### Stored data
theorem wmemHandler_of_isInvalid {a b : Operand} (s : State) (h : a.isInvalid = true ∨ b.isInvalid = true) :
    wmemHandler a b s = .error .invalidOperand := by
  cases ha : a.isInvalid with
  | true => simp only [wmemHandler, resolve_of_isInvalid ha, error_bind]
  | false =>
    obtain ⟨ea, hea⟩ := resolve_ok_of_not_isInvalid s ha
    have hb : b.isInvalid = true := h.resolve_left (by simp [ha])
    simp only [wmemHandler, hea, resolve_of_isInvalid hb, ok_bind, error_bind]

/-- A store below the end of memory, past the three words of the instruction. -/
theorem exec_wmem_of_lt {a b : Operand} {s : State} {ea v : Word} (ha : resolve s a = .ok ea) (hb : resolve s b = .ok v)
    (hea : ea.toNat < 32768) : exec (.wmem a b) s = .next ((s.advance 3).storeWord ea.toNat v) :=
  exec_of_handler_ok (exec_wmem a b s) ((wmemHandler_of_resolve ha hb).trans (memWrite_of_lt _ v hea))

/-- Settles O39: the store is the canonical write of one word, which reads back at its own address and nowhere else; what
a fetch takes as opcode is what its address reads as. -/
theorem wmemStoresResolvedWord : Obligations.WmemStoresResolvedWord := by
  refine fun a b s => ⟨rfl, fun ea v hwf ha hb hea => ?_, fun h => ?_, fun ea ha hb hea => ?_⟩
  · have hread : ∀ x, ((s.advance 3).storeWord ea.toNat v).mem.readWord x =
        if x = ea.toNat then v else s.mem.readWord x :=
      fun x => Memory.readWord_writeWord hwf ea.toNat x v
    have hsame := (hread ea.toNat).trans (if_pos rfl)
    exact ⟨_, exec_wmem_of_lt ha hb hea, rfl, hsame, fun x hx => (hread x).trans (if_neg hx),
      fun i hi => (fetch_opcode hea hi).trans hsame⟩
  · exact raises_of_handler_error (exec_wmem a b s) (wmemHandler_of_isInvalid s h)
  · obtain ⟨v, hv⟩ := resolve_ok_of_not_isInvalid s hb
    exact raises_of_handler_error (exec_wmem a b s) ((wmemHandler_of_resolve ha hv).trans (memWrite_of_le _ v hea))

end Sys2Proof.Machine
end

section
/-! SUPPORT. What `Emit` and `NextInputChar()` come to, clause by clause, and out and in
(spec/47_io.md R160 to R164). -/

namespace Sys2Proof.Machine

/-! ### out -/

theorem outByte_of_le {s : State} {a : Operand} {v : Word} (ha : resolve s a = .ok v) (hv : v.toNat ≤ 255) :
    outByte s a = .ok (BitVec.ofNat 8 v.toNat) := by
  simp only [outByte, ha, ok_bind, Config.outMax, if_pos hv]

theorem outByte_of_lt {s : State} {a : Operand} {v : Word} (ha : resolve s a = .ok v) (hv : 255 < v.toNat) :
    outByte s a = .error .invalidOperand := by
  simp only [outByte, ha, ok_bind, Config.outMax, if_neg hv.not_ge]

### Exercise directions
Write out each line exactly, starting with the line that contains "fun x => Memory.readWord_writeWord" and stopping after the last line of the data.

### Response box
      fun x => Memory.readWord_writeWord hwf ea.toNat x v
    have hsame := (hread ea.toNat).trans (if_pos rfl)
    exact ⟨_, exec_wmem_of_lt ha hb hea, rfl, hsame, fun x hx => (hread x).trans (if_neg hx),
      fun i hi => (fetch_opcode hea hi).trans hsame⟩
  · exact raises_of_handler_error (exec_wmem a b s) (wmemHandler_of_isInvalid s h)
  · obtain ⟨v, hv⟩ := resolve_ok_of_not_isInvalid s hb
    exact raises_of_handler_error (exec_wmem a b s) ((wmemHandler_of_resolve ha hv).trans (memWrite_of_le _ v hea))

end Sys2Proof.Machine
end

section
/-! SUPPORT. What `Emit` and `NextInputChar()` come to, clause by clause, and out and in
(spec/47_io.md R160 to R164). -/

namespace Sys2Proof.Machine

/-! ### out -/

theorem outByte_of_le {s : State} {a : Operand} {v : Word} (ha : resolve s a = .ok v) (hv : v.toNat ≤ 255) :
    outByte s a = .ok (BitVec.ofNat 8 v.toNat) := by
  simp only [outByte, ha, ok_bind, Config.outMax, if_pos hv]

theorem outByte_of_lt {s : State} {a : Operand} {v : Word} (ha : resolve s a = .ok v) (hv : 255 < v.toNat) :
    outByte s a = .error .invalidOperand := by
  simp only [outByte, ha, ok_bind, Config.outMax, if_neg hv.not_ge]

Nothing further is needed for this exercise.